-- ==== Sys2Proof/Laws/Load.lean ====
section
/-! SUPPORT. The load arbiter: what a judgement of the wait list can do while the spiral drive waits for nothing (R145). -/

namespace Sys2Proof.Machine

/-- The induction over the grants of one judgement, once for all: what every grant keeps, the whole judgement keeps. -/
theorem judgeHead_keeps {P : State → Prop}
    (grant : ∀ (judge : State → State), (∀ s, P s → P (judge s)) → ∀ s head rest, P s → s.waiting = head :: rest →
      s.pfail = .clear → s.granted + head.size ≤ s.loadSet.budget →
      P (onGrant judge head.claimant { s with waiting := rest, grants := s.grants ++ [head] })) :
    ∀ n s, P s → P (judgeHead n s)
  | 0, _, h => h
  | n + 1, s, h => by
    unfold judgeHead
    split
    · exact h
    · split
      · exact judgeHead_keeps grant n _
          (grant (judgeHead n) (judgeHead_keeps grant n) s _ _ h ‹_› (by simp_all) (by simp_all))
      · exact h

theorem judgeLoad_keeps {P : State → Prop}
    (grant : ∀ (judge : State → State), (∀ s, P s → P (judge s)) → ∀ s head rest, P s → s.waiting = head :: rest →
      s.pfail = .clear → s.granted + head.size ≤ s.loadSet.budget →
      P (onGrant judge head.claimant { s with waiting := rest, grants := s.grants ++ [head] }))
    {s : State} (h : P s) : P (judgeLoad s) := judgeHead_keeps grant _ _ h

/-- With nothing waiting, the judgement changes nothing. -/
theorem judgeLoad_of_empty {s : State} (h : s.waiting = []) : judgeLoad s = s := by
  simp [judgeLoad, judgeHead, h]

/-- A head that does not fit keeps every claim waiting. -/
theorem judgeLoad_of_full {s : State} (h : ∀ w ∈ s.waiting.head?, s.loadSet.budget < s.granted + w.size) :
    judgeLoad s = s := by
  unfold judgeLoad
  cases hw : s.waiting with
  | nil => rfl
  | cons head rest =>
    rw [hw] at h
    have := h head rfl
    simp only [List.length_cons, judgeHead, hw]
    rw [if_neg (by omega)]

/-- What a judgement may change while the spiral drive has no claim waiting. -/
structure Judged (s t : State) : Prop where
  frame : t = { s with waiting := t.waiting, grants := t.grants, comp := t.comp, runSecond := t.runSecond,
                       defrost := t.defrost, payout := t.payout, ejectors := t.ejectors, live := t.live,
                       tubes := t.tubes, mem := t.mem, noticePending := t.noticePending }
  noDrive : ∀ w ∈ t.waiting, w.claimant ≠ .drive
  driveGrant : t.hasGrant .drive = s.hasGrant .drive
  wf : Memory.wf s.mem = true → Memory.wf t.mem = true
  notices : s.noticePending ||| t.noticePending = t.noticePending
  live : ∀ i : Fin 26, i ≠ 18 → i ≠ 19 → t.live[i] = s.live[i]
  tubes : ∀ k : Fin 4, t.tubes[k] = { s.tubes[k] with busy := t.tubes[k].busy }
  payout : ∀ p ∈ t.payout, ∃ q ∈ s.payout, q.entry = p.entry
  bytes : Memory.wf s.mem = true → keepsBytes s t (payoutByte s)

/-- A change of the arbiter's own state and of the two machines that act on grants at once. -/
theorem Judged.ofClaims {s : State} {w g : List Claim} (c : Compressor) (r : Option Nat) (d : Defrost)
    (h : ∀ x ∈ w, x.claimant ≠ .drive) (hg : { s with waiting := w, grants := g }.hasGrant .drive = s.hasGrant .drive) :
    Judged s { s with waiting := w, grants := g, comp := c, runSecond := r, defrost := d } :=
  ⟨rfl, h, hg, id, by simp, fun _ _ _ => rfl, fun _ => rfl, fun p hp => ⟨p, hp, rfl⟩, fun _ _ _ => rfl⟩

theorem Judged.refl {s : State} (h : ∀ w ∈ s.waiting, w.claimant ≠ .drive) : Judged s s :=
  ⟨rfl, h, rfl, id, by simp, fun _ _ _ => rfl, fun _ => rfl, fun p hp => ⟨p, hp, rfl⟩, fun _ _ _ => rfl⟩

theorem Judged.trans {s t u : State} (h : Judged s t) (h' : Judged t u) : Judged s u where
  frame := by rw [h'.frame, h.frame]
  noDrive := h'.noDrive
  driveGrant := h'.driveGrant.trans h.driveGrant
  wf := h'.wf ∘ h.wf
  notices := by rw [← h'.notices, ← BitVec.or_assoc, h.notices]
  live := fun i h1 h2 => (h'.live i h1 h2).trans (h.live i h1 h2)
  tubes := fun k => by rw [h'.tubes k, h.tubes k]
  payout := fun p hp => by
    obtain ⟨q, hq, e⟩ := h'.payout p hp
    obtain ⟨r, hr, e'⟩ := h.payout q hq
    exact ⟨r, hr, e'.trans e⟩
  bytes := fun hm a ha => by
    rw [h'.bytes (h.wf hm) a, h.bytes hm a ha]
    rintro ⟨p, hp, c, hc, hb⟩
    obtain ⟨q, hq, e⟩ := h.payout p hp
    exact ha ⟨q, hq, c, by rw [e]; exact hc, hb⟩

theorem or_raise (c : NoticeClass) (s : State) : s.noticePending ||| (raise c s).noticePending = (raise c s).noticePending := by
  rw [raise_noticePending]
  split
  · rw [← BitVec.or_assoc, BitVec.or_self]
  · simp

theorem or_complete (slot : Nat) (o : CardOutcome) (s : State) :
    s.noticePending ||| (complete slot o s).noticePending = (complete slot o s).noticePending := by
  unfold complete
  dsimp only
  split
  · simp
  · exact or_raise .cards ((s.putSlot slot 6 (leBytes o.code 2)).setHolder slot .done)

theorem Counter.index_ne {c : Counter} (h : c = .retained ∨ c = .manualPayout) {i : Fin 26} (h1 : i ≠ 18) (h2 : i ≠ 19) :
    c.index.val ≠ i.val := by
  obtain rfl | rfl := h <;> simp only [Counter.index] <;> intro e <;> simp_all [Fin.ext_iff]

theorem count_live_other {c : Counter} {i : Fin 26} (h : c.index.val ≠ i.val) (n : Nat) (s : State) :
    (count c n s).live[i] = s.live[i] := by
  simp only [count_live, Fin.getElem_fin]
  exact Vector.getElem_set_ne _ _ h

theorem putHalf_wf {s : State} (h : Memory.wf s.mem = true) (slot off n : Nat) :
    Memory.wf (putHalf slot off n s).mem = true := putSlot_wf h _ _ _

/-- A byte outside the result body is not written by a write into it. -/
theorem readCell_putSlot_result {s : State} (h : Memory.wf s.mem = true) {slot off a : Nat} {bytes : List Byte}
    (h1 : 40 ≤ off) (h2 : off + bytes.length ≤ 64) (ha : ¬ cardByte slot a) :
    readCell (s.putSlot slot off bytes).mem a = readCell s.mem a := by
  rw [readCell_putSlot h, if_neg]
  simp only [cardByte, slotAddr] at *
  omega

theorem readCell_putHalf_result {s : State} (h : Memory.wf s.mem = true) {slot off n a : Nat}
    (h1 : 40 ≤ off) (h2 : off ≤ 62) (ha : ¬ cardByte slot a) :
    readCell (putHalf slot off n s).mem a = readCell s.mem a :=
  readCell_putSlot_result h h1 (by rw [leBytes_length]; omega) ha

/-- The result of a payout is written into the result body of its card alone. -/
theorem putPayoutResult_eq (p : Payout) (r : Nat) (card : AttachedCard) (s : State) :
    putPayoutResult p r card s = { s with mem := (putPayoutResult p r card s).mem } ∧
      (Memory.wf s.mem = true → Memory.wf (putPayoutResult p r card s).mem = true) ∧
      (Memory.wf s.mem = true → ∀ a, ¬ cardByte card.slot a →
        readCell (putPayoutResult p r card s).mem a = readCell s.mem a) := by
  unfold putPayoutResult
  split
  · refine ⟨rfl, fun h => putHalf_wf (putHalf_wf h _ _ _) _ _ _, fun h a ha => ?_⟩
    rw [readCell_putHalf_result (putHalf_wf h _ _ _) (by omega) (by omega) ha,
      readCell_putHalf_result h (by omega) (by omega) ha]
  · refine ⟨rfl, fun h => putSlot_wf (putHalf_wf (putHalf_wf h _ _ _) _ _ _) _ _ _, fun h a ha => ?_⟩
    rw [readCell_putSlot_result (putHalf_wf (putHalf_wf h _ _ _) _ _ _) (by omega) (by simp) ha,
      readCell_putHalf_result (putHalf_wf h _ _ _) (by omega) (by omega) ha,
      readCell_putHalf_result h (by omega) (by omega) ha]
  · refine ⟨rfl, fun h => putHalf_wf (putHalf_wf h _ _ _) _ _ _, fun h a ha => ?_⟩
    rw [readCell_putHalf_result (putHalf_wf h _ _ _) (by omega) (by omega) ha,
      readCell_putHalf_result h (by omega) (by omega) ha]
  · refine ⟨rfl, fun h => putSlot_wf (putHalf_wf h _ _ _) _ _ _, fun h a ha => ?_⟩
    rw [readCell_putSlot_result (putHalf_wf h _ _ _) (by omega) (by simp) ha,
      readCell_putHalf_result h (by omega) (by omega) ha]

/-- A completion of the card that the payout carried keeps to `Judged`. -/
theorem Judged.completion {s u : State} (h : Judged s u) {m : List Host.Cell} {slot : Nat} (o : CardOutcome)
    (hw : Memory.wf u.mem = true → Memory.wf m = true)
    (hb : Memory.wf u.mem = true → ∀ a, ¬ cardByte slot a → readCell m a = readCell u.mem a)
    (hs : ∀ a, cardByte slot a → payoutByte s a) : Judged s (complete slot o { u with mem := m }) where
  frame := by
    have : complete slot o { u with mem := m } =
        { u with mem := (complete slot o { u with mem := m }).mem,
                 noticePending := (complete slot o { u with mem := m }).noticePending } := by
      unfold complete raise
      dsimp only
      split <;> (try split) <;> rfl
    rw [this, h.frame]
  noDrive := by simpa using h.noDrive
  driveGrant := by rw [← h.driveGrant]; simp [State.hasGrant]
  wf := fun hm => complete_wf (hw (h.wf hm)) _ _
  notices := by
    rw [← or_complete slot o { u with mem := m }, ← BitVec.or_assoc]
    exact congrArg (· ||| _) h.notices
  live := by simpa using h.live
  tubes := by simpa using h.tubes
  payout := by simpa using h.payout
  bytes := fun hm a ha => by
    have hc : ¬ cardByte slot a := fun hc => ha (hs a hc)
    have hc' := hc
    simp only [cardByte, slotAddr] at hc'
    rw [readCell_complete (s := { u with mem := m }) (hw (h.wf hm)), if_neg (by simp only [slotAddr]; omega),
      if_neg (by simp only [slotAddr]; omega), if_neg (by simp only [slotAddr]; omega)]
    exact (hb (h.wf hm) a hc).trans (h.bytes hm a ha)

/-- The end of a payout, under a judgement that keeps to `Judged`. -/
theorem endPayoutWith_judged {judge : State → State}
    (hj : ∀ s, (∀ w ∈ s.waiting, w.claimant ≠ .drive) → Judged s (judge s)) (o : CardOutcome) {s : State}
    (h : ∀ w ∈ s.waiting, w.claimant ≠ .drive) : Judged s (endPayoutWith judge o s) := by
  unfold endPayoutWith
  split
  · exact .refl h
  · rename_i p hp
    have g0 : Judged s { s with waiting := s.waiting.filter (fun w => w.claimant != .payout),
                                grants := s.grants.filter (fun g => g.claimant != .payout) } := by
      refine .ofClaims s.comp s.runSecond s.defrost (fun w hw => h w (List.mem_of_mem_filter hw)) ?_
      simp only [State.hasGrant, List.any_filter]
      congr 1
      funext g
      cases g.claimant <;> rfl
    have g1 : Judged s (giveUp judge .payout s) := g0.trans (hj _ g0.noDrive)
    have g2 : ∀ u : State, (∀ w ∈ u.waiting, w.claimant ≠ .drive) → Judged u (setBusy false u) := fun u hu =>
      ⟨by simp [setBusy], hu, rfl, id, by simp, fun _ _ _ => rfl, fun k => by simp [setBusy], fun p hp => ⟨p, hp, rfl⟩,
        fun _ _ _ => rfl⟩
    have g3 : ∀ (u : State) (r : Nat), (∀ w ∈ u.waiting, w.claimant ≠ .drive) →
        Judged u (if p.entry.form = .creditReturn then count .retained r u else count .manualPayout p.paid u) := by
      intro u r hu
      split
      · exact ⟨rfl, hu, rfl, id, by simp, fun i h1 h2 => count_live_other (Counter.index_ne (.inl rfl) h1 h2) _ _,
          fun _ => rfl, fun p hp => ⟨p, hp, rfl⟩, fun _ _ _ => rfl⟩
      · exact ⟨rfl, hu, rfl, id, by simp, fun i h1 h2 => count_live_other (Counter.index_ne (.inr rfl) h1 h2) _ _,
          fun _ => rfl, fun p hp => ⟨p, hp, rfl⟩, fun _ _ _ => rfl⟩
    have g4 : ∀ u : State, (∀ w ∈ u.waiting, w.claimant ≠ .drive) → Judged u (raise .money { u with payout := none }) := by
      intro u hu
      refine ⟨?_, by simpa using hu, ?_, by simp, or_raise .money { u with payout := none }, by simp, by simp, by simp,
        fun _ _ _ => by simp⟩
      · unfold raise; split <;> rfl
      · simp [State.hasGrant]
    have e1 := g1.trans (g2 _ g1.noDrive)
    have e2 := e1.trans (g3 _ (retainedAmount p (setBusy false (giveUp judge .payout s))) e1.noDrive)
    have e3 := e2.trans (g4 _ e2.noDrive)
    dsimp only
    split
    · exact e3
    · rename_i card hcard
      obtain ⟨hm, hw, hb⟩ := putPayoutResult_eq p (retainedAmount p (setBusy false (giveUp judge .payout s))) card
        (raise .money { (if p.entry.form = .creditReturn then
            count .retained (retainedAmount p (setBusy false (giveUp judge .payout s))) (setBusy false (giveUp judge .payout s))
          else count .manualPayout p.paid (setBusy false (giveUp judge .payout s))) with payout := none })
      rw [hm]
      exact e3.completion _ hw hb fun a ha => ⟨p, hp, card, hcard, ha⟩

theorem endPayout_judged {judge : State → State}
    (hj : ∀ s, (∀ w ∈ s.waiting, w.claimant ≠ .drive) → Judged s (judge s)) {s : State}
    (h : ∀ w ∈ s.waiting, w.claimant ≠ .drive) : Judged s (endPayout judge s) := by
  unfold endPayout
  split
  · exact .refl h
  · exact endPayoutWith_judged hj _ h

theorem ejectNext_judged {judge : State → State}
    (hj : ∀ s, (∀ w ∈ s.waiting, w.claimant ≠ .drive) → Judged s (judge s)) {s : State}
    (h : ∀ w ∈ s.waiting, w.claimant ≠ .drive) : Judged s (ejectNext judge s) := by
  have pay : ∀ (p q : Payout) (e : Vector (Option Nat) 4), s.payout = some p → q.entry = p.entry →
      Judged s { s with payout := some q, ejectors := e } :=
    fun p q e hp hq => ⟨rfl, h, rfl, id, by simp, fun _ _ _ => rfl, fun _ => rfl, fun r hr =>
      ⟨p, hp, by cases hr; exact hq.symm⟩, fun _ _ _ => rfl⟩
  unfold ejectNext
  split
  · exact .refl h
  · rename_i p hp
    split
    · exact (pay p { p with left := _, air := none } s.ejectors hp rfl).trans (endPayout_judged hj h)
    · dsimp only
      split
      · exact pay p _ _ hp rfl
      · exact (pay p { p with left := _, air := none } s.ejectors hp rfl).trans (endPayout_judged hj h)

/-- A judgement while the spiral drive has no claim waiting: what it may change, once for all. -/
theorem judgeHead_judged : ∀ (n : Nat) (s : State), (∀ w ∈ s.waiting, w.claimant ≠ .drive) → Judged s (judgeHead n s)
  | 0, _, h => .refl h
  | n + 1, s, h => by
    unfold judgeHead
    split
    · exact .refl h
    · rename_i head rest hw
      split
      · have g : Judged s { s with waiting := rest, grants := s.grants ++ [head] } := by
          refine .ofClaims s.comp s.runSecond s.defrost
            (fun w hw' => h w (by rw [hw]; exact List.mem_cons_of_mem _ hw')) ?_
          have := h head (by rw [hw]; exact List.mem_cons_self)
          cases hc : head.claimant <;> simp_all [State.hasGrant]
        have a : Judged s (onGrant (judgeHead n) head.claimant { s with waiting := rest, grants := s.grants ++ [head] }) := by
          have := h head (by rw [hw]; exact List.mem_cons_self)
          refine g.trans ?_
          cases hc : head.claimant with
          | compressor => exact .ofClaims _ _ _ g.noDrive rfl
          | heater => exact .ofClaims _ _ _ g.noDrive rfl
          | drive => exact absurd hc this
          | payout => exact ejectNext_judged (judgeHead_judged n) g.noDrive
        exact a.trans (judgeHead_judged n _ a.noDrive)
      · exact .refl h

theorem judgeLoad_judged {s : State} (h : ∀ w ∈ s.waiting, w.claimant ≠ .drive) : Judged s (judgeLoad s) :=
  judgeHead_judged _ _ h

/-- The spiral drive gives up its load (R147): it has neither claim nor grant afterwards, and the judgement that follows keeps
to `Judged`. -/
theorem giveUp_drive (s : State) :
    ∃ u, u = { s with waiting := s.waiting.filter (fun w => w.claimant != .drive),
                      grants := s.grants.filter (fun g => g.claimant != .drive) } ∧
      Judged u (giveUp judgeLoad .drive s) ∧ (giveUp judgeLoad .drive s).hasGrant .drive = false := by
  have h : ∀ w ∈ s.waiting.filter (fun w => w.claimant != .drive), w.claimant ≠ .drive := by
    intro w hw
    simpa using (List.mem_filter.mp hw).2
  have j := judgeLoad_judged (s :=
    { s with waiting := s.waiting.filter (fun w => w.claimant != .drive),
             grants := s.grants.filter (fun g => g.claimant != .drive) }) h
  refine ⟨_, rfl, j, ?_⟩
  rw [giveUp, j.driveGrant]
  simp [State.hasGrant]

end Sys2Proof.Machine
end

+++

**EXERCISE PROMPT:**
Only one stretch of the records above is wanted: the lines between the one holding "w.claimant ≠ .drive) : Judged s s" and the one holding "noDrive := h'.noDrive", inclusive, reproduced exactly.

**TASK RESULT:**
theorem Judged.refl {s : State} (h : ∀ w ∈ s.waiting, w.claimant ≠ .drive) : Judged s s :=
  ⟨rfl, h, rfl, id, by simp, fun _ _ _ => rfl, fun _ => rfl, fun p hp => ⟨p, hp, rfl⟩, fun _ _ _ => rfl⟩

theorem Judged.trans {s t u : State} (h : Judged s t) (h' : Judged t u) : Judged s u where
  frame := by rw [h'.frame, h.frame]
  noDrive := h'.noDrive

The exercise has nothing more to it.